Task directions:
Which lines of the data below contain "next"? Please show them all.

Stored data
* * * * * * *

/-- Settles O56: an order that a tag finds is closed by its result or its timer, any other record is late. -/
theorem printRecordsAndTimeouts : Obligations.PrintRecordsAndTimeouts := by
  refine ⟨fun code s hp => ⟨?_, ?_, fun hcode => ?_⟩, fun tag s hp => ⟨fun o ho hf => exec_orderTaken_first hp ho hf, exec_orderTaken_late hp⟩,
    fun tag s hp => ⟨fun ho => ⟨fun outcome => ?_, ?_, ?_⟩, fun o ho => ?_⟩⟩
  · rintro rfl hn
    rw [exec_printerState, taken_on hp]
    exact congrArg _ (if_pos ⟨rfl, by simp [hn]⟩)
  · rintro rfl hr
    rw [exec_printerState, taken_on hp, if_neg (by simp [hr])]
    exact congrArg (fun r => Host.Outcome.next { s with printer := r }) hr.symm
  · rw [exec_printerState, taken_on hp, PrinterState.ofCode_pos hcode]
    rfl
  · rw [exec_printResult_late hp ho, ← resultCode_eq]
    rfl
  · rw [exec_takeTimerExpiry, taken_on hp, ho]
  · rw [exec_resultTimerExpiry, taken_on hp, ho]
  · intro isOpen closing asked
    have hasked (kind : CloseKind) : s.closeOrder o kind = asked kind := by
      rw [State.closeOrder, requestClose_eq]
      simp only [State.closeTaken, any_closes, asked, isOpen, closing] <;> rfl
    have htag := order?_tag ho
    refine ⟨?_, ?_, fun outcome hout => ?_, fun hf => ⟨?_, ?_⟩, fun hf => ⟨?_, ?_⟩⟩
    · rw [exec_printResult_of_order hp ho]
      exact congrArg (fun u : State => Host.Outcome.next u.commitTest) (hasked .confirm)
    · rw [exec_printResult_of_order hp ho]
      exact congrArg (fun u : State => Host.Outcome.next u.commitTest) (hasked .void)
    · rw [exec_printResult_of_order hp ho, CloseKind.ofResult_unknown hout, if_pos rfl, hasked]
    · rw [exec_takeTimerExpiry, taken_on hp, ho]
      simp only [hf, Bool.false_eq_true, if_false, State.timeout, hasked, htag]
    · rw [exec_resultTimerExpiry, taken_on hp, ho]
      simp only [hf, Bool.false_eq_true, if_false]
    · rw [exec_resultTimerExpiry, taken_on hp, ho]
      simp only [hf, if_true, State.timeout, hasked, htag]
    · rw [exec_takeTimerExpiry, taken_on hp, ho]
      simp only [hf, if_true]

end Sys2Proof.Machine

/-! PROOFS. CONFIGURE, and the commands that report, count or transmit (O57, O60). -/

namespace Sys2Proof.Machine

/-! ### CONFIGURE (R165, R194) -/

theorem NoticeMode.ofCode_none {code : Nat} (h : 2 ≤ code) : NoticeMode.ofCode code = none := by
  obtain ⟨k, rfl⟩ := Nat.exists_eq_add_of_le' h
  rfl

theorem clamp_eq (lo hi v : Nat) (h : lo ≤ hi) : clamp lo hi v = max lo (min hi v) := by
  unfold clamp
  split_ifs <;> omega

theorem clamp_zero (hi v : Nat) : clamp 0 hi v = min hi v := by
  rw [clamp_eq 0 hi v (Nat.zero_le _), Nat.zero_max]

theorem clamp_ne_iff {lo hi v : Nat} (h : lo ≤ hi) : (clamp lo hi v != v) = true ↔ ¬(lo ≤ v ∧ v ≤ hi) := by
  rw [bne_iff_ne, clamp_eq lo hi v h]
  omega

section
variable {v : ConfigureFields} {mode : NoticeMode}

theorem Settings.ofFields_eq (v : ConfigureFields) (mode : NoticeMode) :
    Settings.ofFields v mode =
      { vectorBase := v.vectorBase, noticeMode := mode, tTake := max 5 (min 500 v.tTake), tResult := max 50 (min 5000 v.tResult)
        maxOutstanding := max 1 (min 4 v.maxOutstanding), lowThreshold := min 99999999 v.lowThreshold } := by
  simp only [Settings.ofFields, clamp_zero, clamp_eq 5 500 _ (by decide), clamp_eq 50 5000 _ (by decide), clamp_eq 1 4 _ (by decide)]
  rfl

theorem clampedFrom_eq (v : ConfigureFields) (mode : NoticeMode) :
    (Settings.ofFields v mode).clampedFrom v =
      !decide (5 ≤ v.tTake ∧ v.tTake ≤ 500 ∧ 50 ≤ v.tResult ∧ v.tResult ≤ 5000 ∧ 1 ≤ v.maxOutstanding ∧ v.maxOutstanding ≤ 4 ∧
        v.lowThreshold ≤ 99999999) := by
  rw [Bool.eq_iff_iff]
  simp only [Settings.clampedFrom, Settings.ofFields, Bool.or_eq_true, clamp_ne_iff (show 5 ≤ 500 by decide),
    clamp_ne_iff (show 50 ≤ 5000 by decide), clamp_ne_iff (show 1 ≤ 4 by decide), clamp_ne_iff (Nat.zero_le _), Bool.not_eq_true',
    decide_eq_false_iff_not]
  show (_ ∨ ¬(0 ≤ v.lowThreshold ∧ v.lowThreshold ≤ 99999999)) ↔ _
  omega

end

theorem FrankingState.configured_eq (f : FrankingState) (c : HoldCauses) :
    f.configured c = if f = .unconfigured then (if c.isEmpty then .running else .held) else f := by
  cases f <;> rfl

theorem exec_configure_of_takes {h : ReqHead} {s : State} (ht : s.Takes h .configure) (v : ConfigureFields) :
    exec (.configure h v) s =
      .next (match NoticeMode.ofCode v.noticeMode with
        | none => s.refuse h.number RequestKind.configure.code .badValue
        | some mode => s.configure h.number v mode) :=
  taken_request ht _

/-- Settles O57: the clamped values, then whom a change is told to. -/
theorem configureSetsTheValues : Obligations.ConfigureSetsTheValues := by
  refine fun h v s ht => ⟨fun hbad => ?_, fun mode hmode => ?_⟩
  · rw [exec_configure_of_takes ht, NoticeMode.ofCode_none hbad]
    rfl
  · intro st fits franking set tested
    have hst : Settings.ofFields v mode = st := Settings.ofFields_eq v mode
    have hfits : (Settings.ofFields v mode).clampedFrom v = !fits := clampedFrom_eq v mode
    have hset : State.acceptClamped { s with settings := Settings.ofFields v mode, franking := s.franking.configured s.causes } h.number .configure
        ((Settings.ofFields v mode).clampedFrom v) (.configured (Settings.ofFields v mode)) = set := by
      rw [hfits, hst, FrankingState.configured_eq]
    have htested : (if s.settings.noticeMode ≠ mode then set.sendingTest else set) = tested := by
      by_cases hm : mode = s.settings.noticeMode
      · simp only [tested, hm, ne_eq, not_true, if_false, if_true]
      · simp only [tested, hm, if_false, if_pos (Ne.symm hm)]
    have hfranking : tested.franking = franking := by
      simp only [tested]
      split
      · rfl
      · exact (sendingTest_reach (Q := False) set).franking_eq (by decide)
    rw [exec_configure_of_takes ht, hmode]
    have hconfigure : s.configure h.number v mode =
        if s.settings.maxOutstanding ≠ (Settings.ofFields v mode).maxOutstanding then tested.commitTest else tested.passRunning s.franking := by
      rw [← htested, ← hset]
      rfl
    refine congrArg _ (hconfigure.trans ?_)
    rw [hst]
    by_cases hmax : s.settings.maxOutstanding ≠ st.maxOutstanding
    · rw [if_pos hmax, if_pos (.inl hmax)]
    · rw [if_neg hmax]
      unfold State.passRunning
      refine if_congr ?_ rfl rfl
      rw [hfranking]
      simp only [hmax, false_or]
      refine and_congr_left fun hrun => ?_
      simp only [franking] at hrun
      split at hrun
      · next hun => simp [hun]
      · next hun => simp [hun, hrun]

end Sys2Proof.Machine

namespace Sys2Proof.Machine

* * * * * * *

Problem solution:
    exact congrArg (fun r => Host.Outcome.next { s with printer := r }) hr.symm
      exact congrArg (fun u : State => Host.Outcome.next u.commitTest) (hasked .confirm)
      exact congrArg (fun u : State => Host.Outcome.next u.commitTest) (hasked .void)
      .next (match NoticeMode.ofCode v.noticeMode with
      · next hun => simp [hun]
      · next hun => simp [hun, hrun]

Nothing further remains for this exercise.